I have a King PDM 30 (RF31 style) mill and use it all the time. Made lots of mods, including one to keep the X (see my post "Keeping the X on a Round Column Mill") which might be of interest. Meets all my needs as a hobbyist so am very happy with it.
Could you post pictures of the variable speed mechanism if you get it. Would be a great mod to attempt.


Thanks


----------



## seabeeman (Jan 31, 2019)

Progress!  We picked the coldest day in a decade to move this thing, but it's done.  I had -40F at the house this morning without wind chill and it was about -20 when we were actually loading/unloading it, but it is in my garage!  I've been reading everything I can on this and am already dreaming of DRO's, power X feeds, and a True-Line 88 system.

Progress thus far has been cleaning it up and figuring out the fine down feed spring and fine feed wheel, which I have done.  I'm new to this but can't find pictures of anything like this online. A round column mill, not a drill press, with a variable speed head and the down feed setup it has.

The head looks kind of like a snowmobile clutch system with a two speed pulley off the motor hooked up to a large belt and an adjustable sheave on the quill.  Turning that wheel pulls a wedge in on top of the sheave, compressing it and increasing it's diameter.  Looks like a very tough system and I would think a snowmobile belt could be found to replace the one on there if needed.  

As to the fine down feed wheel, the pieces were just stuck.  Inboard of the handle is a large threaded "collar" that bears on a keyed, toothed collar.  When the first piece is threaded in, away from the handle, it pushed that toothed collar into the worm wheel driven by the worm gear on the fine adjustment handle.  Turn that first collar back out and it disengages.  Problem number 1 down.

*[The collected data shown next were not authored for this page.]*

-- ==== Sys2Proof/Machine/Arith.lean ====
section
/-! DEFINITION. The integer computational instructions (spec/45_host_base_subset.md R305 to R310). -/

namespace Sys2Proof.Machine

/-- The shift amount as a number. -/
def shamtNat (shamt : BitVec 6) : Nat := shamt.toNat

/-- `LUI` (R305). -/
def execLui (rd : Reg) (imm20 : BitVec 20) (s : State) : Host.Outcome State Fault Refusal :=
  .next ((s.setX rd (s.upperImm imm20)).advance)

/-- `ADDI` (R306). -/
def execAddi (rd rs1 : Reg) (imm : BitVec 12) (s : State) : Host.Outcome State Fault Refusal :=
  .next ((s.setX rd (s.xr rs1 + s.imm12 imm)).advance)

/-- `ADD` (R307). -/
def execAdd (rd rs1 rs2 : Reg) (s : State) : Host.Outcome State Fault Refusal :=
  .next ((s.setX rd (s.xr rs1 + s.xr rs2)).advance)

/-- `ANDI` (R308). -/
def execAndi (rd rs1 : Reg) (imm : BitVec 12) (s : State) : Host.Outcome State Fault Refusal :=
  .next ((s.setX rd (s.xr rs1 &&& s.imm12 imm)).advance)

/-- `SLLI` (R309). -/
def execSlli (rd rs1 : Reg) (shamt : BitVec 6) (s : State) : Host.Outcome State Fault Refusal :=
  .next (if s.shamtIllegal shamt then s.illegal (encode s.cfg (.slli rd rs1 shamt))
    else (s.setX rd (s.xr rs1 <<< shamtNat shamt)).advance)

/-- `SRLI` (R310). -/
def execSrli (rd rs1 : Reg) (shamt : BitVec 6) (s : State) : Host.Outcome State Fault Refusal :=
  .next (if s.shamtIllegal shamt then s.illegal (encode s.cfg (.srli rd rs1 shamt))
    else (s.setX rd (s.xr rs1 >>> shamtNat shamt)).advance)

end Sys2Proof.Machine
end

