-- ==== Sys2Proof/Machine/CsrAccess.lean ====
section
/-! DEFINITION. The CSR address space and the common execution of the six CSR instructions
(spec/41_csr_access.md R160 to R187, spec/45_host_base_subset.md R302, R321). -/

namespace Sys2Proof.Machine

/-! ### Classes of addresses (R160) -/

/-- The CX-ISA CSRs (R26). -/
inductive CxIsaCsr where
  | cxIndex
  | cxStatus
  | mcxSelector
  | mcxTable
  deriving DecidableEq, Repr

/-- The base CSRs (R302). -/
inductive BaseCsr where
  | mstatus
  | mtvec
  | mscratch
  | mepc
  | mcause
  | mtval
  deriving DecidableEq, Repr

/-- The class of a CSR address (R160). -/
inductive CsrClass where
  | cxIsa (r : CxIsaCsr)
  | custom
  | base (r : BaseCsr)
  | absent
  deriving DecidableEq, Repr

/-- `lo ≤ a ≤ hi`. -/
def inRange (a lo hi : CsrAddr) : Bool := decide (lo ≤ a) && decide (a ≤ hi)

/-- The ranges set aside for custom use (R162). -/
def inCustomRange (a : CsrAddr) : Bool :=
  inRange a 0x800 0x8FF || inRange a 0xCC0 0xCFF || inRange a 0x5C0 0x5FF || inRange a 0x9C0 0x9FF
    || inRange a 0xDC0 0xDFF || inRange a 0x6C0 0x6FF || inRange a 0xAC0 0xAFF || inRange a 0xEC0 0xEFF
    || inRange a 0x7C0 0x7FF || inRange a 0xBC0 0xBFF || inRange a 0xFC0 0xFFF

/-- The CX-ISA CSR at an address (R26). -/
def cxIsaCsr? (a : CsrAddr) : Option CxIsaCsr :=
  if a = 0x800#12 then some .cxIndex
  else if a = 0x801#12 then some .cxStatus
  else if a = 0xBC0#12 then some .mcxSelector
  else if a = 0xBC1#12 then some .mcxTable
  else none

/-- The base CSR at an address (R302). -/
def baseCsr? (a : CsrAddr) : Option BaseCsr :=
  if a = 0x300#12 then some .mstatus
  else if a = 0x305#12 then some .mtvec
  else if a = 0x340#12 then some .mscratch
  else if a = 0x341#12 then some .mepc
  else if a = 0x342#12 then some .mcause
  else if a = 0x343#12 then some .mtval
  else none

/-- `IsCustomCsrAddr(a)` (R163). -/
def isCustomCsr (a : CsrAddr) : Bool := inCustomRange a && (cxIsaCsr? a).isNone

/-- The class of an address (R160). -/
def csrClass (a : CsrAddr) : CsrClass :=
  match cxIsaCsr? a with
  | some r => .cxIsa r
  | none =>
    if isCustomCsr a then .custom
    else match baseCsr? a with
      | some r => .base r
      | none => .absent

/-- `Check(a, writes)` fails (R164): the level in `a[9:8]` is above `priv`, or a write to a read-only
address. -/
def csrDenied (a : CsrAddr) (writes : Bool) (p : Priv) : Bool :=
  decide (privCode p < a.extractLsb' 8 2) || (writes && a.extractLsb' 10 2 == 3#2)

/-! ### CX-ISA CSRs (R171 to R176) -/

/-- `WriteSelector(v)` (R171): the stored bits, and `IV` when the written version is reserved. -/
def State.writeSelector (s : State) (v : BitVec 32) : State :=
  let s' := { s with mcxSelector := selectorBits v }
  if versionReserved (selVersion v) then s'.setFlag (some .invalidVersion) else s'

/-- `WriteStatus(v)` (R172). -/
def State.writeCxStatus (s : State) (v : BitVec 32) : State := { s with cxStatus := statusBits v }

/-- What `WriteTable(v)` stores (R42, R173): the implemented bits of `base_page`, bits 11:0 zero. -/
def tableBits (cfg : Config) (v : Word) : Word :=
  keepLow (12 + cfg.basePageBits) (norm cfg.xlen v) &&& ~~~0xFFF#64

/-- `WriteTable(v)` (R173). -/
def State.writeTable (s : State) (v : Word) : State := { s with mcxTable := tableBits s.cfg v }

/-- `CXIDX_PRIV(priv)` (R84). -/
def cxidxPriv (cfg : Config) (p : Priv) : Priv :=
  match cfg.cxidxRule with
  | .machine => .machine
  | .nextHigher =>
    match p with
    | .user => if implemented cfg.modes .supervisor then .supervisor else .machine
    | .supervisor => .machine
    | .machine => .machine

/-- The address of a table entry: `mcx_table + 4*i` (R81, R83). DEDUCED (notes/assumptions/17.md): it is used
untranslated at every level of the load, at supervisor level too. -/
def State.entryAddr (s : State) (i : BitVec 10) : Word :=
  norm s.cfg.xlen (s.mcxTable + (i ++ 0#2).setWidth 64)

/-- `v[9:0]` (R175). -/
def indexOf (v : Word) : BitVec 10 := v.extractLsb' 0 10

/-- `WriteIndex(v)` (R175): the state after, or the cause of the fault of the implied load (R85, R346). -/
def State.writeIndex (s : State) (v : Word) : Except TrapCause State :=
  let a := s.entryAddr (indexOf v)
  match memCheck s.cfg (cxidxPriv s.cfg s.priv) a 4 .load with
  | .allowed => .ok ({ s with cxIndex := (indexOf v).setWidth 32 }.writeSelector (s.read32 a))
  | .accessFault => .error (loadFaultCause .accessFault)
  | .pageFault => .error (loadFaultCause .pageFault)

/-- The value a CX-ISA CSR reads as (R171 to R174). -/
def State.readCxIsa (s : State) (r : CxIsaCsr) : Word :=
  match r with
  | .cxIndex => zextX s.cxIndex
  | .cxStatus => zextX s.cxStatus
  | .mcxSelector => zextX s.mcxSelector
  | .mcxTable => norm s.cfg.xlen s.mcxTable

/-- The CSR exists (R26): `cx_index` and `mcx_table` only with access control. -/
def cxIsaExists (cfg : Config) (r : CxIsaCsr) : Bool :=
  match r with
  | .cxIndex => cfg.accessControl
  | .cxStatus => true
  | .mcxSelector => true
  | .mcxTable => cfg.accessControl

/-- `ExecCxIsaCsr` (R176): `x[rd]` receives the old value after the write, so that a load fault leaves it
unchanged. -/
def State.cxIsaAccess (s : State) (insn : Insn) (r : CxIsaCsr) (fn : CsrFn) (src : Word) (rd : Reg) : State :=
  let old := s.readCxIsa r
  let new := csrNew fn old src
  if !cxIsaExists s.cfg r then s.illegal insn
  else if fn = .read then (s.setX rd old).advance
  else match r with
    | .cxIndex =>
      match s.writeIndex new with
      | .ok t => (t.setX rd old).advance
      | .error cause => s.takeTrap cause (s.entryAddr (indexOf new))
    | .cxStatus => ((s.writeCxStatus (new.setWidth 32)).setX rd old).advance
    | .mcxSelector => ((s.writeSelector (new.setWidth 32)).setX rd old).advance
    | .mcxTable => ((s.writeTable new).setX rd old).advance

/-! ### Base CSRs (R302, R321) -/

/-- The value a base CSR reads as (R302). -/
def State.readBase (s : State) (r : BaseCsr) : Word :=
  norm s.cfg.xlen (match r with
    | .mstatus => s.mstatus
    | .mtvec => s.mtvec
    | .mscratch => s.mscratch
    | .mepc => s.mepc
    | .mcause => s.mcause
    | .mtval => s.mtval)

/-- The `MPP` a write of `v` leaves (R302): the written level if it is implemented, else a free choice among
the implemented ones (notes/assumptions/8.md). -/
def State.legalMpp (s : State) (v : Word) : Priv :=
  match mstatusMpp? v with
  | some p => if implemented s.cfg.modes p then p else pickLevel s.cfg.modes s.free.toNat
  | none => pickLevel s.cfg.modes s.free.toNat

/-- A write of a base CSR (R302): `mstatus` keeps `MIE`, `MPIE` and a legal `MPP`, `mtvec` and `mepc` clear
bits 1:0, the interrupt bit of `mcause` stays 0. -/
def State.writeBase (s : State) (r : BaseCsr) (v : Word) : State :=
  match r with
  | .mstatus => { s.drawn with mstatus := mstatusOf (mstatusMie v) (mstatusMpie v) (s.legalMpp v) }
  | .mtvec => { s with mtvec := clear2 (norm s.cfg.xlen v) }
  | .mscratch => { s with mscratch := norm s.cfg.xlen v }
  | .mepc => { s with mepc := clear2 (norm s.cfg.xlen v) }
  | .mcause => { s with mcause := keepLow (xlenBits s.cfg.xlen - 1) v }
  | .mtval => { s with mtval := norm s.cfg.xlen v }

/-- A CSR instruction at a base CSR (R321). -/
def State.baseAccess (s : State) (r : BaseCsr) (fn : CsrFn) (src : Word) (rd : Reg) : State :=
  let old := s.readBase r
  if fn = .read then (s.setX rd old).advance
  else ((s.writeBase r (csrNew fn old src)).setX rd old).advance

/-! ### The common execution (R161) -/

/-- The access function of an instruction, `csr_func_id` (R181): `CSRR` when it does not write, which for the
set and clear forms is when `rs1` or `uimm` is number 0. -/
def csrFnOf (kind : CsrFn) (r1 : BitVec 5) : CsrFn :=
  match kind with
  | .set => if r1 = 0 then .read else .set
  | .clear => if r1 = 0 then .read else .clear
  | .write => .write
  | .read => .read

/-- `CsrCommon(insn)` (R161): the checks of the address, then the class of the address. `fn` is
`csrFnOf` of the instruction; `writes` is `fn ≠ CSRR`. -/
def State.csrCommon (s : State) (insn : Insn) (a : CsrAddr) (fn : CsrFn) (src : Word) (rd : Reg) : State :=
  if csrDenied a (fn != .read) s.priv then s.illegal insn
  else match csrClass a with
    | .cxIsa r => s.cxIsaAccess insn r fn src rd
    | .custom => s.customOp .csrAcc insn (.csr fn) src (csrOperand a) (some rd)
    | .base r => s.baseAccess r fn src rd
    | .absent => s.illegal insn

end Sys2Proof.Machine
end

I also figured out the down feed spring.  C-Bag mentioned the coiled spring in the round cover, but this one doesn't have provisions for a bolt.  Rather, there is a plate behind that screwed to the casting with 4 tabs punched in, creating for inward notches.  That coil spring housing has 2 roll pins sticking out of it that engage those tabs.  Both roll pins were broken off.  A trip to the hardware store and the vertical feed should be back in business.  

Still no luck figuring out an exact make and model, but I noticed the tag says "Fing Industries Inc" and it is made in Taiwan.  It's also a 1HP 110/220V model which I can't find referenced anywhere either.  Everything else seems to be 1.5HP at a minimum.


----------



## C-Bag (Jan 31, 2019)

Thanks for the pics. Good sleuthing out the functions.

I'm going to be surprised if you find an exact manual or parts list. I don't think there is a lot of these around.


----------



## mikey (Feb 1, 2019)

Glad you're getting this sorted. I'm with C-bag on this one - it is going to be interesting finding a parts breakdown for that mill.

One option to explore might be to give MSC a call. Since Enco sold the mill, they may have a pdf parts manual available.

In the very near future, I suggest you check the spindle for wear and concentricity. If the run out is more than a few tenths then it may be the bearings, the drive sleeve or the spindle itself. If you can identify the part numbers then they might have a new spindle and drive sleeve lying around that you can buy - fingers crossed.


----------